While a July 2008 report from the United States Consumer Product Safety Commission proclaimed that synthetic turf fields are safe to install and play on, turf fields, however, are not without their detractors. Assemblymembers from both New Jersey and New York have proposed bills last year calling on a moratorium on installing artificial turf until further studies on the environmental and public health impacts were conducted. New York Assemblyman Steven Englebright (D- Setauket) stated, “Before we take risks with our children’s health and drinking water quality, we need to make sure that the uncertainties that may be associated with the many artificial turf playing fields and playgrounds that are being installed are fully investigated. Synthetic turf has been found to contain numerous hazardous contaminants, including lead, arsenic, cadmium and chromium, and may not be an appropriate replacement for natural and other materials in all settings.” Since then, Englebright’s bill has been tabled.

Last year more than a dozen artificial turf fields in New York and New Jersey were closed by schools because of high lead levels, above what the federal Centers for Disease Control and Prevention considers safe for soil, and state agencies in New York, New Jersey and Connecticut began studies of the environmental and health effects of the turf, according to a Feb. 25, 2009 article in The New York Times. 

Currently all three states permit the installation of artificial turf and a federal commission endorses it, stated the article. Artificial turf fields are made with a porous carpet of plastic grass-shaped blades on top of a cushioned playing surface that is usually made from pulverized recycled tires, called rubber crumb.

The New York Times article also stated that in the last year, when voters in the region have had the chance to weigh in on financing artificial turf, they have overwhelmingly said no. That is a turnaround from earlier years this decade, when hundreds of cities, towns and school districts around the region installed synthetic turf to replace grass fields.
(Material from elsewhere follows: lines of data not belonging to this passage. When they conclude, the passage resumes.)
/-- WITHDRAW: always GRANT outside RETIRING; an entry that is on the list leaves it; the head of an OPEN window leaves with its
reservation and head service runs for the next (R83). -/
def Obligations.WithdrawLeavesList : Prop :=
  ∀ (s : State) (k : Agent) (r : Request) (i : SlotId) (w : Window), Found s k r .withdraw i w → w.state ≠ .retiring →
    WaitersOnce w → ReservationForHead w →
    let v := granted w (slotHandle s.directory i) (w.holding k) r.address
    ((∀ x ∈ w.waiters, x.agent ≠ k) → exec .withdraw s = .next (answered s k v s.directory)) ∧
    ((w.head ≠ some k ∨ w.context ≠ none) →
      exec .withdraw s =
        .next (answered s k v (withWindow s.directory i { w with waiters := w.waiters.filter (·.agent != k) }))) ∧
    ∀ x rest, w.context = none → w.waiters = x :: rest → x.agent = k →
      let d := withWindow s.directory i { w with waiters := rest, reservation := none }
      exec .withdraw s = .next (answered s k v (d.headService s.clock i)) ∧ (rest = [] → d.headService s.clock i = d)

/-! ### Tick values that pass -/

/-- A retry: Retries Used and the Fault Score one higher, the deadline now plus the timeout, and a RECALL that has been taken placed
again (R106), for an agent whose score stays below its Fence Threshold. -/
def Obligations.DeadlineRetries : Prop :=
  ∀ (i : SlotId) (k : Agent) (s : State) (w : Window) (c : RecallContext) (x : Wait) (l : Level),
    Passing s i k w c x l → x.retriesUsed < (s.directory.agent k).settings.retries.toNat →
    BelowThreshold (s.directory.agent k) 1 →
    let a := { s.directory.agent k with faultScore := scoreAfter (s.directory.agent k) 1 }
    let d := fun n => withWindow s.directory i
      { w with
        context := some
          { c with
            members := put c.members k
              (.outstanding
                { x with
                  retriesUsed := x.retriesUsed + 1
                  deadline := { value := s.clock + (s.directory.agent k).settings.timeout, due := false }
                  notice := n }) } }
    (x.notice ≠ .taken → exec (.recallDeadline i k) s = .next { s with directory := withAgent (d x.notice) k a }) ∧
    (x.notice = .taken → ∃ a' n,
      exec (.recallDeadline i k) s = .next { s with directory := withAgent (d n) k a' } ∧
      RecallPlaced a a' i l { handle := slotHandle s.directory i, agentBase := w.fields.agentBase, size := w.fields.size } n)

/-- A forced revocation on timeout while other agents are still waited for: the holding falls to the target, with the pins cleared
at NONE; the agent leaves its set; the Forced count rises by 1 and the score by 4, and the Detach Forced count by 1 where the agent
is DETACHING; a REVOKED is placed and FORCED_REVOKE set (R37, R107, R109, R160, R190). -/
def Obligations.DeadlineRevokes : Prop :=
  ∀ (i : SlotId) (k j : Agent) (s : State) (w : Window) (c : RecallContext) (x : Wait) (l : Level),
    Passing s i k w c x l → ¬ x.retriesUsed < (s.directory.agent k).settings.retries.toNat →
    BelowThreshold (s.directory.agent k) 4 → DetachGoesOn s k l → j ≠ k → InSet c j →
    ∃ a, exec (.recallDeadline i k) s =
        .next { s with
          directory := { withAgent
              (withWindow s.directory i
                { w with
                  holdings := put w.holdings k l.holding
                  pins := if l = .none then put w.pins k 0 else w.pins
                  context := some
                    { c with
                      members := put c.members k .neither
                      forcedCount := BitVec.ofNat 8 (min 255 (c.forcedCount.toNat + 1)) } }) k a with
            alerts := { s.directory.alerts with
              forcedRevoke := true
              forcedRevokeAgents := s.directory.alerts.forcedRevokeAgents ||| 1#8 <<< k.val } } } ∧
      RevokedPlaced
        { revokedRecord (s.directory.agent k) l with faultScore := scoreAfter (s.directory.agent k) 4 } a i
        { handle := slotHandle s.directory i, agentBase := w.fields.agentBase, size := w.fields.size }
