-- ==== Sys2Proof/Laws/State.lean ====
section
/-! SUPPORT. One lemma per field per update: the fields an update leaves alone, and the value of the one it sets. -/

namespace Sys2Proof.Machine

/-! ### Updates of the directory -/

@[simp] theorem Directory.agents_modWindow (d : Directory) (i : SlotId) (f : Window → Window) : (d.modWindow i f).agents = d.agents := rfl
@[simp] theorem Directory.parked_modWindow (d : Directory) (i : SlotId) (f : Window → Window) : (d.modWindow i f).parked = d.parked := rfl
@[simp] theorem Directory.completions_modWindow (d : Directory) (i : SlotId) (f : Window → Window) : (d.modWindow i f).completions = d.completions := rfl
@[simp] theorem Directory.alerts_modWindow (d : Directory) (i : SlotId) (f : Window → Window) : (d.modWindow i f).alerts = d.alerts := rfl
@[simp] theorem Directory.choices_modWindow (d : Directory) (i : SlotId) (f : Window → Window) : (d.modWindow i f).choices = d.choices := rfl

@[simp] theorem Directory.slots_modAgent (d : Directory) (k : Agent) (f : AgentRecord → AgentRecord) : (d.modAgent k f).slots = d.slots := rfl
@[simp] theorem Directory.parked_modAgent (d : Directory) (k : Agent) (f : AgentRecord → AgentRecord) : (d.modAgent k f).parked = d.parked := rfl
@[simp] theorem Directory.completions_modAgent (d : Directory) (k : Agent) (f : AgentRecord → AgentRecord) : (d.modAgent k f).completions = d.completions := rfl
@[simp] theorem Directory.alerts_modAgent (d : Directory) (k : Agent) (f : AgentRecord → AgentRecord) : (d.modAgent k f).alerts = d.alerts := rfl
@[simp] theorem Directory.choices_modAgent (d : Directory) (k : Agent) (f : AgentRecord → AgentRecord) : (d.modAgent k f).choices = d.choices := rfl

@[simp] theorem Directory.agents_modContext (d : Directory) (i : SlotId) (f : RecallContext → RecallContext) : (d.modContext i f).agents = d.agents := rfl
@[simp] theorem Directory.parked_modContext (d : Directory) (i : SlotId) (f : RecallContext → RecallContext) : (d.modContext i f).parked = d.parked := rfl
@[simp] theorem Directory.completions_modContext (d : Directory) (i : SlotId) (f : RecallContext → RecallContext) : (d.modContext i f).completions = d.completions := rfl
@[simp] theorem Directory.alerts_modContext (d : Directory) (i : SlotId) (f : RecallContext → RecallContext) : (d.modContext i f).alerts = d.alerts := rfl
@[simp] theorem Directory.choices_modContext (d : Directory) (i : SlotId) (f : RecallContext → RecallContext) : (d.modContext i f).choices = d.choices := rfl

@[simp] theorem Directory.agents_freeSlot (d : Directory) (i : SlotId) : (d.freeSlot i).agents = d.agents := rfl
@[simp] theorem Directory.parked_freeSlot (d : Directory) (i : SlotId) : (d.freeSlot i).parked = d.parked := rfl
@[simp] theorem Directory.completions_freeSlot (d : Directory) (i : SlotId) : (d.freeSlot i).completions = d.completions := rfl
@[simp] theorem Directory.alerts_freeSlot (d : Directory) (i : SlotId) : (d.freeSlot i).alerts = d.alerts := rfl
@[simp] theorem Directory.choices_freeSlot (d : Directory) (i : SlotId) : (d.freeSlot i).choices = d.choices := rfl

@[simp] theorem Directory.agents_setPins (d : Directory) (i : SlotId) (k : Agent) (n : BitVec 4) : (d.setPins i k n).agents = d.agents := rfl
@[simp] theorem Directory.parked_setPins (d : Directory) (i : SlotId) (k : Agent) (n : BitVec 4) : (d.setPins i k n).parked = d.parked := rfl
@[simp] theorem Directory.completions_setPins (d : Directory) (i : SlotId) (k : Agent) (n : BitVec 4) : (d.setPins i k n).completions = d.completions := rfl
@[simp] theorem Directory.alerts_setPins (d : Directory) (i : SlotId) (k : Agent) (n : BitVec 4) : (d.setPins i k n).alerts = d.alerts := rfl
@[simp] theorem Directory.choices_setPins (d : Directory) (i : SlotId) (k : Agent) (n : BitVec 4) : (d.setPins i k n).choices = d.choices := rfl

@[simp] theorem Directory.slots_record (d : Directory) (r : Record) : (d.record r).slots = d.slots := rfl
@[simp] theorem Directory.agents_record (d : Directory) (r : Record) : (d.record r).agents = d.agents := rfl
@[simp] theorem Directory.parked_record (d : Directory) (r : Record) : (d.record r).parked = d.parked := rfl
@[simp] theorem Directory.alerts_record (d : Directory) (r : Record) : (d.record r).alerts = d.alerts := rfl
@[simp] theorem Directory.choices_record (d : Directory) (r : Record) : (d.record r).choices = d.choices := rfl

@[simp] theorem Directory.slots_finish (d : Directory) (r : Record) : (d.finish r).slots = d.slots := rfl
@[simp] theorem Directory.agents_finish (d : Directory) (r : Record) : (d.finish r).agents = d.agents := rfl
@[simp] theorem Directory.alerts_finish (d : Directory) (r : Record) : (d.finish r).alerts = d.alerts := rfl
@[simp] theorem Directory.choices_finish (d : Directory) (r : Record) : (d.finish r).choices = d.choices := rfl

@[simp] theorem Directory.slots_park (d : Directory) (p : Parked) : (d.park p).slots = d.slots := rfl
@[simp] theorem Directory.agents_park (d : Directory) (p : Parked) : (d.park p).agents = d.agents := rfl
@[simp] theorem Directory.completions_park (d : Directory) (p : Parked) : (d.park p).completions = d.completions := rfl
@[simp] theorem Directory.alerts_park (d : Directory) (p : Parked) : (d.park p).alerts = d.alerts := rfl
@[simp] theorem Directory.choices_park (d : Directory) (p : Parked) : (d.park p).choices = d.choices := rfl

@[simp] theorem Directory.slots_modAlerts (d : Directory) (f : Alerts → Alerts) : (d.modAlerts f).slots = d.slots := rfl
@[simp] theorem Directory.agents_modAlerts (d : Directory) (f : Alerts → Alerts) : (d.modAlerts f).agents = d.agents := rfl
@[simp] theorem Directory.parked_modAlerts (d : Directory) (f : Alerts → Alerts) : (d.modAlerts f).parked = d.parked := rfl
@[simp] theorem Directory.completions_modAlerts (d : Directory) (f : Alerts → Alerts) : (d.modAlerts f).completions = d.completions := rfl
@[simp] theorem Directory.choices_modAlerts (d : Directory) (f : Alerts → Alerts) : (d.modAlerts f).choices = d.choices := rfl

@[simp] theorem Directory.agents_markNotice (d : Directory) (i : SlotId) (k : Agent) (n : NoticeStatus) : (d.markNotice i k n).agents = d.agents := rfl
@[simp] theorem Directory.parked_markNotice (d : Directory) (i : SlotId) (k : Agent) (n : NoticeStatus) : (d.markNotice i k n).parked = d.parked := rfl
@[simp] theorem Directory.completions_markNotice (d : Directory) (i : SlotId) (k : Agent) (n : NoticeStatus) : (d.markNotice i k n).completions = d.completions := rfl
@[simp] theorem Directory.alerts_markNotice (d : Directory) (i : SlotId) (k : Agent) (n : NoticeStatus) : (d.markNotice i k n).alerts = d.alerts := rfl
@[simp] theorem Directory.choices_markNotice (d : Directory) (i : SlotId) (k : Agent) (n : NoticeStatus) : (d.markNotice i k n).choices = d.choices := rfl

@[simp] theorem Directory.agents_awaitVerdict (d : Directory) (i : SlotId) (k : Agent) : (d.awaitVerdict i k).agents = d.agents := rfl
@[simp] theorem Directory.parked_awaitVerdict (d : Directory) (i : SlotId) (k : Agent) : (d.awaitVerdict i k).parked = d.parked := rfl
@[simp] theorem Directory.completions_awaitVerdict (d : Directory) (i : SlotId) (k : Agent) : (d.awaitVerdict i k).completions = d.completions := rfl
@[simp] theorem Directory.alerts_awaitVerdict (d : Directory) (i : SlotId) (k : Agent) : (d.awaitVerdict i k).alerts = d.alerts := rfl
@[simp] theorem Directory.choices_awaitVerdict (d : Directory) (i : SlotId) (k : Agent) : (d.awaitVerdict i k).choices = d.choices := rfl
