/-- The laws of parked commands hold in a machine with a WATCH parked. -/
theorem witness_StepKeepsPartsAndParkedCommands :
    ParkedLaws (parking { tag := 9, work := .watch 5 } (world serving (watched room))).directory := by
  let d := (parking { tag := 9, work := .watch 5 } (world serving (watched room))).directory
  have hw : ∀ j, d.window j = if j = 5 then some (watched room) else none := window_world serving (watched room)
  have ha : ∀ k, d.agent k = serving := agent_world serving (watched room)
  refine ⟨windows_world serving ?_, fun k => ?_, ⟨fun p hp => ?_, by decide⟩, ⟨fun i w h => ?_, fun k p h => ?_⟩,
    show 1 + 0 ≤ 16 by decide⟩
  · unfold PartsFollowCauses; decide
  · show DetachWhileDetaching (d.agent k)
    rw [ha k]
    unfold DetachWhileDetaching
    decide
  · obtain rfl : p = { tag := 9, work := .watch 5 } := List.mem_singleton.1 hp
    show ((d.window 5).bind (·.watch)).map (·.tag) = _
    rw [hw 5]
    rfl
  · have h' : (if i = 5 then some (watched room) else none) = some w := by rw [← hw i]; exact h
    split at h'
    · next e =>
      cases h'
      subst e
      exact ⟨nofun, nofun, fun x hx => by cases hx; exact List.mem_singleton.2 rfl⟩
    · cases h'
  · have h' : (d.agent k).detach = some p := h
    rw [ha k] at h'
    cases h'

/-- The recall laws hold in a machine where agent 1 is asked for the one copy it holds. -/
theorem witness_StepKeepsRecallLaws :
    RecallLaws (worldOf { serving with holdingCount := 1, notices := [note (.recall .none)] } (recalling .held)).directory := by
  have ws : ∀ {law : Window → Prop}, law (recalling .held) →
      EveryWindow law (worldOf { serving with holdingCount := 1, notices := [note (.recall .none)] } (recalling .held)).directory :=
    fun h => windows_world serving h
  refine ⟨ws ?_, ws ?_, ws ?_, ws ?_, ws ?_, ws ?_, ws ?_, fun k => ?_, fun k => ?_, ws ?_⟩
  · unfold PartsFollowCauses; decide
  · unfold CauseStands; decide
  · unfold SetsSound AboveTarget; decide
  · unfold RetiringTargetsAll; decide
  · intro c hc hr
    cases hc
    cases hr
  · unfold HoldingsAllowed; decide
  · unfold IdleNeedsLimit; decide
  · rw [agent_worldOf]
    refine Eq.trans ?_ (heldSlots_world serving (recalling .held) k).symm
    revert k
    decide
  · rw [agent_worldOf]
    unfold SilentOutOfService
    split <;> decide
  · exact fun x hx => nomatch hx

end Sys2Proof.Tests
end

section
/-! SUPPORT. Power-on, directory reset and the resolution (R20, R21, R41, R142, R187). -/

namespace Sys2Proof.Machine

open Sys2Proof.Safety

theorem window_reset (i : SlotId) : State.reset.directory.window i = none := by
  simp [Directory.window, State.reset, Directory.initial]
Artificial turf fields are more durable than grass fields, dry more quickly and require less maintenance. 

The Farmingdale School District took great measures to ensure that the public had all the information it needed to make an educated decision on the new turf field. 

“We had many community forums to discuss the turf,” said Defendini. “We had different specialists on hand to answer questions. There has been a discussion in Albany about turf fields but all studies have concluded that turf fields are not dangerous. The public voted last November and we’re eager to see the new turf field in place.”